You could also attack comment tags (which don’t appear in a Web browser but are used to embed notes, represented as <!– COMMENT HERE –>). However, some Web servers add preexisting content from templates or perform an action dictated by commented commands, making this option potentially dangerous.
You could do all this by hand if you had the time, but since no one does, instead check out the aforementioned utilities to have the work done for you. The stripped files look awful without the tabs, line breaks, and spaces that make the text easy to read. That’s why the creators of both Mizer and HTMLTurbo recommend HTML compression happen just before uploading. That way, the smaller files reside on the Web server, while your editable copies remain on your hard disk. Apply necessary updates to your local files, then replace the server files with new optimized copies.

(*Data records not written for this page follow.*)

/-! ## Half a turn -/

/-- Half a turn takes the front run to the back run, the back run to the front run, and each turn to the other.
Only here is the parity of the carrier count used: with `n` odd, the turn at `n / 2` would go to position `n - 1`, on the back run. -/
theorem sideSign_halfTurn {n p : Nat} (even : n % 2 = 0) (hp : p < n) :
    sideSign n ((p + n / 2) % n) = -sideSign n p := by
  rcases Nat.lt_or_ge p (n / 2) with low | high
  · rw [Nat.mod_eq_of_lt (show p + n / 2 < n by omega)]
    rcases Nat.eq_zero_or_pos p with rfl | after
    · simp
    · rw [sideSign_front after low, sideSign_back (by omega) (by omega)]
  · have wrapped : (p + n / 2) % n = p - n / 2 := by
      rw [Nat.mod_eq_sub_mod (by omega), Nat.mod_eq_of_lt (by omega)]
      omega
    rw [wrapped]
    rcases Nat.eq_or_lt_of_le high with rfl | after
    · simp
    · rw [sideSign_back after hp, sideSign_front (by omega) (by omega), neg_neg]

/-- Settles O25: the three kinds of position by their equations, and the opposition by half a turn. -/
theorem sideSignsAreOpposite : Obligations.SideSignsAreOpposite := by
  intro n even _ p hp
  refine ⟨fun after before => sideSign_front after (by omega),
    fun after _ => sideSign_back after hp, ?turns, sideSign_halfTurn even hp⟩
  case turns =>
    rintro (rfl | rfl)
    · exact sideSign_zero n
    · exact sideSign_half n

end Sys2Proof.Machine
end

section
/-! # Proofs: the numbers of stores (R92) -/

namespace Sys2Proof.Machine

/-! ## Numbers held -/

theorem State.storeHeld_iff {s : State} {number : Nat} :
    s.storeHeld number = true ↔ ∃ p r, s.store? p = some r ∧ r.number = number := by
  simp [State.storeHeld, State.storeAt, Option.any_eq_true]

/-! ## The count -/

/-- The number that stands `i` steps after the first of the count from the last given (R92). -/
def State.countedNumber (s : State) (i : Nat) : Nat := (s.lastStore + i) % 255 + 1

/-- The count comes round only after 255 steps, so within 17 it names no number twice. -/
theorem State.countedNumber_inj {s : State} {i j : Nat} (hi : i < 17) (hj : j < 17)
    (same : s.countedNumber i = s.countedNumber j) : i = j := by
  simp only [State.countedNumber] at same
  omega

/-- The 16 positions hold at most 16 of the 17 numbers counted. -/
theorem State.exists_countedNumber_free (s : State) : ∃ i, i < 17 ∧ s.storeHeld (s.countedNumber i) = false := by
  by_contra! full
  have held (i : Fin 17) : ∃ p r, s.store? p = some r ∧ r.number = s.countedNumber i :=
    State.storeHeld_iff.mp (by simpa using full i i.isLt)
  choose position record stored numbered using held
  obtain ⟨i, j, differ, shared⟩ := Fintype.exists_ne_map_eq_of_card_lt position (by simp)
  have sameRecord : record i = record j := Option.some_inj.mp ((stored i).symm.trans (shared ▸ stored j))
  have sameNumber : s.countedNumber i = s.countedNumber j := by rw [← numbered i, ← numbered j, sameRecord]
  exact differ (Fin.ext (State.countedNumber_inj i.isLt j.isLt sameNumber))

/-- The next store's number is the first of the count that is free. -/
theorem State.nextStore_spec (s : State) : ∃ i, i < 17 ∧ s.nextStore = s.countedNumber i ∧
    s.storeHeld s.nextStore = false ∧ ∀ j, j < i → s.storeHeld (s.countedNumber j) = true := by
  have next : s.nextStore =
      (((List.range 17).find? fun i => !s.storeHeld (s.countedNumber i)).map s.countedNumber).getD 0 := by
    rw [State.nextStore, List.find?_map]
    rfl
  cases found : (List.range 17).find? fun i => !s.storeHeld (s.countedNumber i) with
  | none =>
    obtain ⟨i, hi, free⟩ := s.exists_countedNumber_free
    have taken := List.find?_eq_none.mp found i (List.mem_range.mpr hi)
    simp [free] at taken
  | some i =>
    obtain ⟨free, hi, before⟩ := List.find?_range_eq_some.mp found
    have first : s.nextStore = s.countedNumber i := by rw [next, found]; rfl
    exact ⟨i, List.mem_range.mp hi, first, by simpa [first] using free, fun j hj => by simpa using before j hj⟩

/-! ## The last number given -/

/-- The number is written before the places, and `commitPlaces` keeps it. -/
theorem State.commitStore_lastStore (p : Fin 16) (r : Store) (es : List (SlotAddr × Nat)) (s : State) :
    (s.commitStore p r es).lastStore = r.number :=
  (State.kept_commitPlaces p _ es _).lastStore

/-- The number is cleared with the tables, and of what follows only the arming marks are more than an update of other
fields: `evalMarks` keeps it. -/
theorem State.resetEffect_lastStore (s : State) : s.resetEffect.lastStore = 0 :=
  (State.kept_evalMarks _ s).lastStore

/-- Settles O48: the count by the pigeonhole over the 16 positions, the last number given by what the commit and the
resets keep. -/
theorem storeNumbersCountOn : Obligations.StoreNumbersCountOn := by
  refine ⟨fun s => ?count, fun n hn => by rw [Nat.mod_eq_of_lt hn], rfl, State.commitStore_lastStore, rfl,
    fun _ _ _ => rfl, State.resetEffect_lastStore⟩
  case count =>
    obtain ⟨i, hi, next, free, before⟩ := s.nextStore_spec
    refine ⟨i, hi, next, fun p r stored same => ?_, fun j hj => State.storeHeld_iff.mp (before j hj)⟩
    have held : s.storeHeld s.nextStore = true := State.storeHeld_iff.mpr ⟨p, r, stored, same⟩
    simp [free] at held

end Sys2Proof.Machine
end

section
/-! # Proofs: the current week (R110) -/

namespace Sys2Proof.Machine

/-! ## The week a command answers with -/

/-- The command answers a next state whose week is the one given. -/
def KeepsWeek (w : Nat) (x : Out) : Prop := ∃ t, x = .next t ∧ t.week = w

/-- The command answers a next state whose week is none earlier than the one given, and fits its field where that one does. -/
def MovesWeekOn (w : Nat) (x : Out) : Prop := ∃ t, x = .next t ∧ w ≤ t.week ∧ t.week ≤ max w 65535

@[simp] theorem keepsWeek_next {w : Nat} {t : State} : KeepsWeek w (.next t) ↔ t.week = w := by
  simp [KeepsWeek]

theorem KeepsWeek.movesOn {w : Nat} {x : Out} (h : KeepsWeek w x) : MovesWeekOn w x := by
  obtain ⟨t, rfl, rfl⟩ := h
  exact ⟨t, rfl, le_rfl, le_max_left _ _⟩

theorem movesWeekOn_next_of_kept {w : Nat} {t : State} (h : t.week = w) : MovesWeekOn w (.next t) :=
  (keepsWeek_next.mpr h).movesOn

/-! ## The week under the operations of a command -/

section
variable (s : State)

@[simp] theorem State.close_week (retry : Bool) (before : State) : (s.close retry before).week = s.week :=
  (State.kept_close s retry before).week

@[simp] theorem State.touch_week (a : SlotAddr) : (s.touch a).week = s.week := (State.kept_touch a s).week

@[simp] theorem State.touchAll_week (as : List SlotAddr) : (s.touchAll as).week = s.week :=
  (State.kept_touchAll as s).week

@[simp] theorem State.scan_week : s.scan.week = s.week := (State.kept_scan s).week

@[simp] theorem State.putSlot_week (a : SlotAddr) (r : Slot) : (s.putSlot a r).week = s.week :=
  (State.kept_putSlot a r s).week

@[simp] theorem State.unmark_week (a : SlotAddr) : (s.unmark a).week = s.week := (State.kept_unmark a s).week

@[simp] theorem State.rebalance_week (k : Fin 4) (i : Nat) : (s.rebalance k i).week = s.week :=
  (State.kept_rebalance k i s).week

@[simp] theorem State.putCreep_week (k : Fin 4) (on : Bool) : (s.putCreep k on).week = s.week :=
  (State.kept_putCreep k on s).week

@[simp] theorem State.startHoming_week (k : Fin 4) : (s.startHoming k).week = s.week := (State.kept_startHoming k s).week

@[simp] theorem State.enterIdle_week (k : Fin 4) : (s.enterIdle k).week = s.week := (State.kept_enterIdle k s).week

@[simp] theorem State.enterFault_week (k : Fin 4) (cause : FaultCause) : (s.enterFault k cause).week = s.week :=
  (State.kept_enterFault k cause s).week

@[simp] theorem State.confirmDone_week (k : Fin 4) : (s.confirmDone k).week = s.week := (State.kept_confirmDone k s).week

@[simp] theorem State.confirmFault_week (k : Fin 4) : (s.confirmFault k).week = s.week :=
  (State.kept_confirmFault k s).week

@[simp] theorem State.pulseHoming_week (k : Fin 4) : (s.pulseHoming k).week = s.week := (State.kept_pulseHoming k s).week

@[simp] theorem State.pulseMoving_week (k : Fin 4) : (s.pulseMoving k).week = s.week := (State.kept_pulseMoving k s).week

@[simp] theorem State.pulseIdle_week (k : Fin 4) : (s.pulseIdle k).week = s.week := (State.kept_pulseIdle k s).week

@[simp] theorem State.endHoming_week (k : Fin 4) : (s.endHoming k).week = s.week := (State.kept_endHoming k s).week

@[simp] theorem State.correctHome_week (k : Fin 4) : (s.correctHome k).week = s.week := (State.kept_correctHome k s).week

@[simp] theorem State.homeMoving_week (k : Fin 4) : (s.homeMoving k).week = s.week := (State.kept_homeMoving k s).week

@[simp] theorem State.expireHold_week (k : Fin 4) (t : Task) : (s.expireHold k t).week = s.week :=
  (State.kept_expireHold k t s).week

@[simp] theorem State.complete_week (k : Fin 4) (code : Nat) : (s.complete k code).week = s.week :=
  (State.kept_complete k code s).week

@[simp] theorem State.dropStore_week (p : Fin 16) (r : Store) : (s.dropStore p r).week = s.week :=
  (State.kept_dropStore p r s).week

@[simp] theorem State.attempt_week (o : Fin 32) : (s.attempt o).week = s.week := (State.kept_attempt o s).week

@[simp] theorem State.cancelWaiting_week (o : Fin 32) : (s.cancelWaiting o).week = s.week :=
  (State.kept_cancelWaiting o s).week

@[simp] theorem State.cancelHeld_week (o : Fin 32) (r : Order) : (s.cancelHeld o r).week = s.week :=
  (State.kept_cancelHeld o r s).week

@[simp] theorem State.clearLane_week (l : Fin 8) : (s.clearLane l).week = s.week := (State.kept_clearLane l s).week

@[simp] theorem State.raiseOverflow_week (l : Fin 8) : (s.raiseOverflow l).week = s.week :=
  State.raise_week _ _ _

@[simp] theorem State.raiseLate_week (l : Fin 8) : (s.raiseLate l).week = s.week :=
  State.raise_week _ _ _

@[simp] theorem State.openSweep_week (k : Fin 4) (r : Nat × Nat) : (s.openSweep k r).week = s.week :=
  (State.kept_openSweep k r s).week

@[simp] theorem State.openSuspect_week (k : Fin 4) : (s.openSuspect k).week = s.week := (State.kept_openSuspect k s).week

@[simp] theorem State.stopAudit_week (k : Fin 4) : (s.stopAudit k).week = s.week := (State.kept_stopAudit k s).week

@[simp] theorem State.advance_week (dt : Nat) : (s.advance dt).week = s.week := rfl

@[simp] theorem State.discardFrame_week : s.discardFrame.week = s.week := rfl

@[simp] theorem State.receiving_week (r : Receiver) : (s.receiving r).week = s.week := rfl

@[simp] theorem State.refuseFrame_week (kind tag : Nat) : (s.refuseFrame kind tag).week = s.week := rfl

@[simp] theorem State.takeSeq_week : s.takeSeq.week = s.week := by
  unfold State.takeSeq
  split <;> rfl

@[simp] theorem State.commitPlaces_week (p : Fin 16) (x : Held) (es : List (SlotAddr × Nat)) :
    (s.commitPlaces p x es).week = s.week :=
  (State.kept_commitPlaces p x es s).week

@[simp] theorem State.commitStore_week (p : Fin 16) (r : Store) (es : List (SlotAddr × Nat)) :
    (s.commitStore p r es).week = s.week := by
  simp [State.commitStore]

@[simp] theorem State.enterOrder_week (o : Fin 32) (code priority : Nat) (lines : List Line) :
    (s.enterOrder o code priority lines).week = s.week := by
  simp [State.enterOrder]

/-- Limits given, unlike limits staged before, need not be kept ones: the marks and the creep decision that follow are. -/
@[simp] theorem State.applyLimits_week (k : Fin 4) (l : Limits) : (s.applyLimits k l).week = s.week := by
  let given := s.modCar k fun c => { c with limits := l, staged := none }
  have kept : given.Kept (s.applyLimits k l) :=
    (((State.kept_evalMark k given).trans (State.kept_decideCreep k _)).trans (State.kept_review k _)).trans
      (State.kept_expireHolds k _)
  exact kept.week

@[simp] theorem State.takeLimits_week (k : Fin 4) (l : Limits) : (s.takeLimits k l).week = s.week := by
  unfold State.takeLimits
  split <;> simp

theorem State.forEach_week {α : Type} {f : α → State → State} (h : ∀ (x : α) (t : State), (f x t).week = t.week)
    (xs : List α) : (s.forEach xs f).week = s.week := by
  induction xs generalizing s with
  | nil => rfl
  | cons x xs ih => exact (ih (f x s)).trans (h x s)

@[simp] theorem State.evalMarks_week (before : State) : (s.evalMarks before).week = s.week :=
  (State.kept_evalMarks s before).week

Getting Wiser with Mizer — To process a file using Mizer, drop it onto Mizer’s application icon. You end up with three files: the optimized HTML file, a backup copy of the original, and a log file reporting the amount of compression achieved. You can modify those and other options by launching the program directly and choosing Preferences from the File menu. Mizer also includes a setting called Tag Optimization that removes closing tags such as </LI>, </HEAD>, and </HTML>, even though that’s against official HTML rules.
In addition to compressing individual files, Mizer can crunch an entire folder of Web files dropped onto it, enabling you to process a local copy of your Web site in one shot.

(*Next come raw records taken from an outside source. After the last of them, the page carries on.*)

-- ==== Sys2Proof/Tests/Slice0.lean ====
section
/-! SUPPORT. The model's own tests: the well-formedness checks refuse an ill-formed term each; decoding of codes written
out from R61; the vectors of 95_test_vectors.md for the operations and commands; and a witness for the hypotheses of
each statement of Certificates/Slice0/Obligations.lean. Expected values come from the spec. -/

-- One kernel evaluation at a time: each would otherwise start a thread of its own.
set_option Elab.async false

namespace Sys2Proof.Tests

open Sys2Proof Sys2Proof.Machine

/-! ### Helpers -/

def exposed : Config := { exposeGenerate := true, wordByteOrder := .little }

def hidden : Config := { exposeGenerate := false, wordByteOrder := .big }

/-- A live, seeded state with the given cursor, its words counting up (results[k] = k) so that a wrong index shows. -/
def seededAt (cfg : Config) (cursor : BitVec 9) : State :=
  { State.launch cfg ResetContents.zero with results := iotaMaterial, accB := 255, seeded := true, cursor }

/-- Whether an outcome is a next state with a property. -/
def nextWith (o : Outcome) (p : State → Bool) : Bool :=
  match o with
  | .next s => p s
  | .fault _ => false
  | .refused _ => false

/-- Whether an outcome is the stop of a faulted instance. -/
def stuckWith (o : Outcome) (kind : FaultKind) : Bool :=
  match o with
  | .next _ => false
  | .fault (.stuck k) => k == kind
  | .refused _ => false

/-- Whether a decoded command is a SEED with the flag and with these words among its operands. -/
def seedWith (i : Option Instr) (useSeed : Bool) (words : List (Index × Word)) : Bool :=
  match i with
  | some (.seed u material) => u == useSeed && words.all fun kw => readWord material kw.1 == kw.2
  | _ => false

/-- The request of a code without operands. -/
def codeRequest (cmd : Byte) : Request := requestAlone { cmd, operand := zeroWords }

/-! ### Well-formedness: one ill-formed term for each check -/

theorem test_gen_illFormed_when_not_exposed : Instr.gen.wellFormed hidden = false := by decide

theorem test_draw_cursor_257_illFormed :
    ({ ResetContents.zero with cursor := 257 } : ResetContents).wellFormed = false := by decide

theorem test_line_next_n_0_illFormed : lineWellFormed exposed (.nextN 0) = false := by decide

theorem test_line_gen_illFormed_when_not_exposed : lineWellFormed hidden (.command .gen) = false := by decide

/-! ### Decoding: codes bit by bit from R61, and V40 -/

theorem test_decode_next : decode exposed { cmd := 0b00000000, operand := zeroWords } = .ok .next := rfl

theorem test_decode_seed_ignoring : seedWith (decodeTableWord 8 0b00000001) false [(0, 0), (255, 0)] = true := by
  decide +kernel

theorem test_decode_seed_incorporating :
    seedWith (decodeTableWord 8 0b00000101) true [(0, 0), (255, 0)] = true := by decide +kernel

/-- R65: with more bits given than the code's, S[0] and S[1] follow the code (entry 12). -/
theorem test_decode_seed_operand :
    seedWith (decodeTableWord 136 0x00000000000000070000000000000009_05) true [(0, 9), (1, 7), (2, 0)] = true := by
  decide +kernel

theorem test_decode_gen : decodeTableWord 8 0b00000010 = some .gen := by decide

theorem test_decode_gen_not_exposed :
    decode hidden { cmd := 0b00000010, operand := zeroWords } = .error (.reserved 0b00000010) := rfl

/-- V40: the 252 codes that are Reserved with GEN exposed. -/
theorem test_decode_reserved_codes :
    ((List.range 256).filter fun w => (decodeTableWord 8 w).isNone) =
      [3, 4] ++ ((List.range 256).filter fun w => 6 ≤ w) := by decide +kernel

/-- R67: a SEED's operand words follow the code, S[0] first, each word in the instance's byte order. -/
theorem test_operand_word_bytes :
    bytesOfWord .little 0x0102030405060708 = [8, 7, 6, 5, 4, 3, 2, 1] ∧
      bytesOfWord .big 0x0102030405060708 = [1, 2, 3, 4, 5, 6, 7, 8] ∧
      wordOfBytes .big [1, 2, 3, 4, 5, 6, 7, 8] = 0x0102030405060708 := by decide +kernel

theorem test_bytes_of_short_commands :
    decodeBytes hidden [0x00, 0x02] = .ok (.next, [0x02]) ∧ encodeBytes exposed .gen = [0x02] ∧
      decodeBytes exposed [0x05, 0x00] = .error .incomplete := ⟨rfl, rfl, rfl⟩

/-! ### MIX: V1, V4, V5 -/

/-- V1. -/
theorem test_mix_golden :
    mix goldenMixer =
      { a := 0xffbf17b3db54a2e6, b := 0xffbf17b3de995573, c := 0x205a3e2eef35606e, d := 0x9e782c2584f3db35,
        e := 0x73d308522fbb1ce7, f := 0x1c9685dc55719f5f, g := 0x7d9c87ab0c865c15, h := 0xffbf4c207c714070 } := by
  decide +kernel

/-- V4. -/
theorem test_mix_one_bit :
    mix { a := 1, b := 0, c := 0, d := 0, e := 0, f := 0, g := 0, h := 0 } =
      { a := 0xffffffffff000001, b := 0xfffc0000000001ff, c := 0xfffff000000ffdff, d := 0x00000001ff000001,
        e := 0x03fbfffc01ffbe00, f := 0x00040ffffff00202, g := 0x00000ffe00f00401, h := 0xfffffffe01000000 } := by
  decide +kernel

/-! ### FLAVOUR and INDEX: V10, V11 -/

/-- V10, the row of 0x0123456789abcdef. -/
theorem test_flavour_row :
    flavour 0 0x0123456789abcdef = 0x522d8fe1cbb43210 ∧ flavour 1 0x0123456789abcdef = 0x012a5f4cb5e69380 ∧
      flavour 2 0x0123456789abcdef = 0x35753dfd35753def ∧ flavour 3 0x0123456789abcdef = 0x01234567893a6f5c := by
  decide +kernel

/-- V11. -/
theorem test_index_rows :
    [0x0, 0x7, 0x8, 0x7F8, 0x800, 0x7FF800, 0x80000, 0xFFFFFFFFFFFFFFFF].map
        (fun v : Word => ((indexOf v).val, (indexOf (v >>> 8)).val)) =
      [(0, 0), (0, 0), (1, 0), (255, 0), (0, 1), (0, 255), (0, 0), (255, 255)] := by decide +kernel

/-! ### STEP and the prologue on the test state T: V12, V14 -/

/-- T: memory[k] = k, accumulators zero. -/
def stateT : State := { State.launch exposed ResetContents.zero with memory := iotaMaterial }

/-- V12: a, memory[3] and results[3] after steps 0 to 3. -/
theorem test_steps_0_to_3 :
    (blockSteps 4 (blockPrologue stateT)).a = 0x00000000000fd202 ∧
      readWord (blockSteps 4 (blockPrologue stateT)).memory 3 = 0x00000000000fd37e ∧
      (List.map (readWord (blockSteps 4 (blockPrologue stateT)).results) [0, 1, 2, 3]) = [0x80, 0x81, 0xfc, 0xfd] := by
  decide +kernel

/-- V12: a and memory[7] after steps 4 to 7 as well, the second round of flavours. -/
theorem test_steps_4_to_7 :
    (blockSteps 8 (blockPrologue stateT)).a = 0xf81f58d13545bdef ∧
      readWord (blockSteps 8 (blockPrologue stateT)).memory 7 = 0xf81f58d13545beb7 ∧
      (List.map (readWord (blockSteps 8 (blockPrologue stateT)).results) [4, 5, 6, 7]) = [0x09, 0xbb, 0x48, 0xbe] := by
  decide +kernel

/-- V14: acc_c wraps, the prologue's b is 5 and results[0] is 0x84. -/
theorem test_prologue_wraps :
    (blockPrologue { stateT with accB := 5, accC := 0xFFFFFFFFFFFFFFFF }).b = 5 ∧
      (blockSteps 1 (blockPrologue { stateT with accB := 5, accC := 0xFFFFFFFFFFFFFFFF })).b = 0x84 := by
  decide +kernel

/-! ### SEED: V2, V24, V41 -/

/-- V2. -/
theorem test_scrambled :
    scrambled =
      { a := 0x647c4677a2884b7c, b := 0xb9f8b322c73ac862, c := 0x8c0ea5053d4712a0, d := 0xb29b2e824a595524,
        e := 0x82f053db8355e0ce, f := 0x48fe4a0fa5a09315, g := 0xae985bf2cbfc89ed, h := 0x98f5704f6c44c0ab } := by
  decide +kernel

/-- V24: memory[0] and memory[7] after pass 1, with U = 0, and with U = 1 and S = IOTA. -/
theorem test_pass1_first_group :
    [0, 7].map (readWord (pass1 false iotaMaterial 1 { words := scrambled, memory := zeroWords }).memory) =
        [0xf24e3209fa0f019b, 0xb1c575e1bb1e8496] ∧
      [0, 7].map (readWord (pass1 true iotaMaterial 1 { words := scrambled, memory := zeroWords }).memory) =
        [0xf24e3209fe010193, 0xb1c575e1b73084ad] := by decide +kernel

/-- V24: memory[0] after both passes, with U = 1 and S = IOTA: the first group of pass 2, after all of pass 1. -/
theorem test_expandMemory_iota : readWord (expandMemory true iotaMaterial zeroWords) 0 = 0x4621616bc4d38f63 := by
  decide +kernel

/-- V41: SEED is never Unseeded; cursor 256 and acc_c = 1 as in V20. -/
theorem test_seed_at_reset :
    nextWith (exec (.seed false zeroMaterial) State.reset) (fun t =>
      t.fault.isNone && t.seeded && t.cursor == 256 && t.accC == 1 && t.output.isEmpty) = true := by decide +kernel

/-! ### NEXT: V30, V41 -/

/-- V30: cursor 256 serves results[255] and leaves 255. -/
theorem test_next_first :
    nextWith (exec .next (seededAt exposed 256)) (fun t => t.cursor == 255 && t.output == [255] && t.accC == 0) =
      true := by decide +kernel

/-- V30: cursor 1 serves results[0], leaves 0 and does not regenerate; V41: cursor 300 faults. -/
theorem test_next_last_and_illFormed :
    nextWith (exec .next (seededAt exposed 1)) (fun t => t.cursor == 0 && t.output == [0] && t.accC == 0) = true ∧
      nextWith (exec .next (seededAt exposed 300)) (fun t =>
        t.fault == some (.illFormedState 300) && t.output.isEmpty && t.cursor == 300) = true := by decide +kernel

/-- V30: cursor 0 regenerates (acc_c 1 -> 2) and leaves 255. -/
theorem test_next_regenerates :
    nextWith (exec .next { seededAt exposed 0 with accC := 1 }) (fun t =>
      t.cursor == 255 && t.accC == 2 && t.output.length == 1) = true := by decide +kernel

/-! ### GEN: V31, V41 -/

/-- V31: GEN leaves the cursor; acc_c counts the block. -/
theorem test_gen_keeps_cursor :
    nextWith (exec .gen { seededAt exposed 254 with accC := 1 }) (fun t =>
      t.cursor == 254 && t.accC == 2 && t.output.isEmpty && t.fault.isNone) = true := by decide +kernel

/-- V41: GEN faults with Unseeded at reset, with ReservedCommand where it is not exposed. -/
theorem test_gen_faults :
    nextWith (exec .gen State.reset) (fun t => t.fault == some (.unseeded 0x02)) = true ∧
      nextWith (exec .gen (seededAt hidden 256)) (fun t => t.fault == some (.reservedCommand 0x02)) = true := by
  decide +kernel

/-! ### Steps: V41, P4, and the host's fetch -/

/-- V41: at reset NEXT faults with Unseeded, and code 0x06 with ReservedCommand (priority, R173). -/
theorem test_step_faults_at_reset :
    nextWith (step (State.reset.withFetchWord 8 0x00)) (fun t => t.fault == some (.unseeded 0x00)) = true ∧
      nextWith (step (State.reset.withFetchWord 8 0x06)) (fun t =>
        t.fault == some (.reservedCommand 0x06) && t.pending.isEmpty) = true := by decide +kernel

/-- R173: a Reserved code that races is a Race. -/
theorem test_step_race_first :
    nextWith (step { State.reset with pending := [{ codeRequest 0x06 with issue := .secondHost }] }) (fun t =>
      t.fault == some (.race 0x06)) = true := by decide +kernel

/-- P4: a faulted instance has no step, not even for SEED. -/
theorem test_step_stuck :
    stuckWith (step { (State.reset.withFetchWord 8 0x01) with fault := some (.unseeded 0x00) }) (.unseeded 0x00) =
      true := by decide +kernel

theorem test_step_fetches_seed :
    nextWith (step (State.reset.withFetchWord 8 0x05)) (fun t => t.seeded && t.fault.isNone && t.pending.isEmpty) =
      true := by decide +kernel

/-! ### The command-program notation: R68, R69 -/

theorem test_readLine_next_n :
    readLine standardNames ['n', 'e', 'x', 't', '.', 'n', ' ', '1', '2', ' ', '-', '-', 'k'] =
      some (some (.nextN 12)) := by decide +kernel

theorem test_readLine_seed :
    (match readLine standardNames ['s', 'e', 'e', 'd', ' ', '1', ',', ' ', 'I', 'O', 'T', 'A'] with
      | some (some (.command i)) => seedWith (some i) true [(0, 0), (200, 200)]
      | _ => false) = true := by decide +kernel

theorem test_expand_pseudo_commands :
    expandProgram [.seedDefault, .nextN 2, .seedZero] =
      [.seed false zeroMaterial, .next, .next, .seed true zeroMaterial] := rfl

/-! ### Witnesses: concrete states that meet the hypotheses of each statement -/

theorem witness_CodesDecodeByTheTable :
    ∃ (s : State) (t : Transaction) (rest : List Request), s.live ∧
      s.pending = { transaction := t, issue := .alone } :: rest ∧
      decode s.config t = .error (.reserved 0xFF) :=
  ⟨{ State.reset with pending := [codeRequest 0xFF] }, { cmd := 0xFF, operand := zeroWords }, [], rfl, rfl, rfl⟩

theorem witness_DecodeEncodeBytes : Instr.gen.wellFormed exposed = true ∧ Instr.next.wellFormed hidden = true ∧
    (Instr.seed true iotaMaterial).wellFormed hidden = true := by decide

theorem witness_DecodedBytesAreTheEncoding : decodeBytes exposed [0x02, 0xFF] = .ok (.gen, [0xFF]) := rfl

theorem witness_BytesDeliverTheProgram :
    ∀ i ∈ [Instr.next, .gen, .next], i.wellFormed State.reset.config = true := by decide

theorem witness_StepRunsTheDecodedCommand :
    ∃ (s : State) (t : Transaction) (rest : List Request), s.live ∧
      s.pending = { transaction := t, issue := .alone } :: rest ∧ decode s.config t = .ok .next :=
  ⟨{ State.reset with pending := [codeRequest 0x00] }, { cmd := 0x00, operand := zeroWords }, [], rfl, rfl, rfl⟩

theorem witness_FetchWordRunsNext :
    State.reset.live ∧ decode State.reset.config (tableTransaction 8 0x00) = .ok .next := ⟨rfl, rfl⟩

Mizer is scriptable, so you can incorporate it as an automated step within your Web page creation process. For instance, a sample script provided with Mizer optimizes files then uploads them to your Web server using Fetch.
Blasting Text with VSE HTMLTurbo — Like Mizer, HTMLTurbo involves a drag & drop operation to optimize HTML files, but it offers more configuration options. For example, from the Preferences dialog box, you can specify that comment tags and <META> tags be stripped (you can also remove just the <META NAME="generator"> tag).
HTMLTurbo can notify you when it encounters errors in your HTML code, but its implementation is crude, popping up a dialog box that stops processing until dismissed. Fortunately, you can turn this option off.
HTMLTurbo can display a Results window that uses the amount of bytes saved to estimate how much bandwidth you can save over a period of time. By selecting a file and typing in the approximate number of hits that page receives, HTMLTurbo reports average savings by day, month, and year. I wouldn’t classify this as hard data, but it’s interesting to see the effect of your efforts, especially if your Web hosting fees are based on actual bandwidth used.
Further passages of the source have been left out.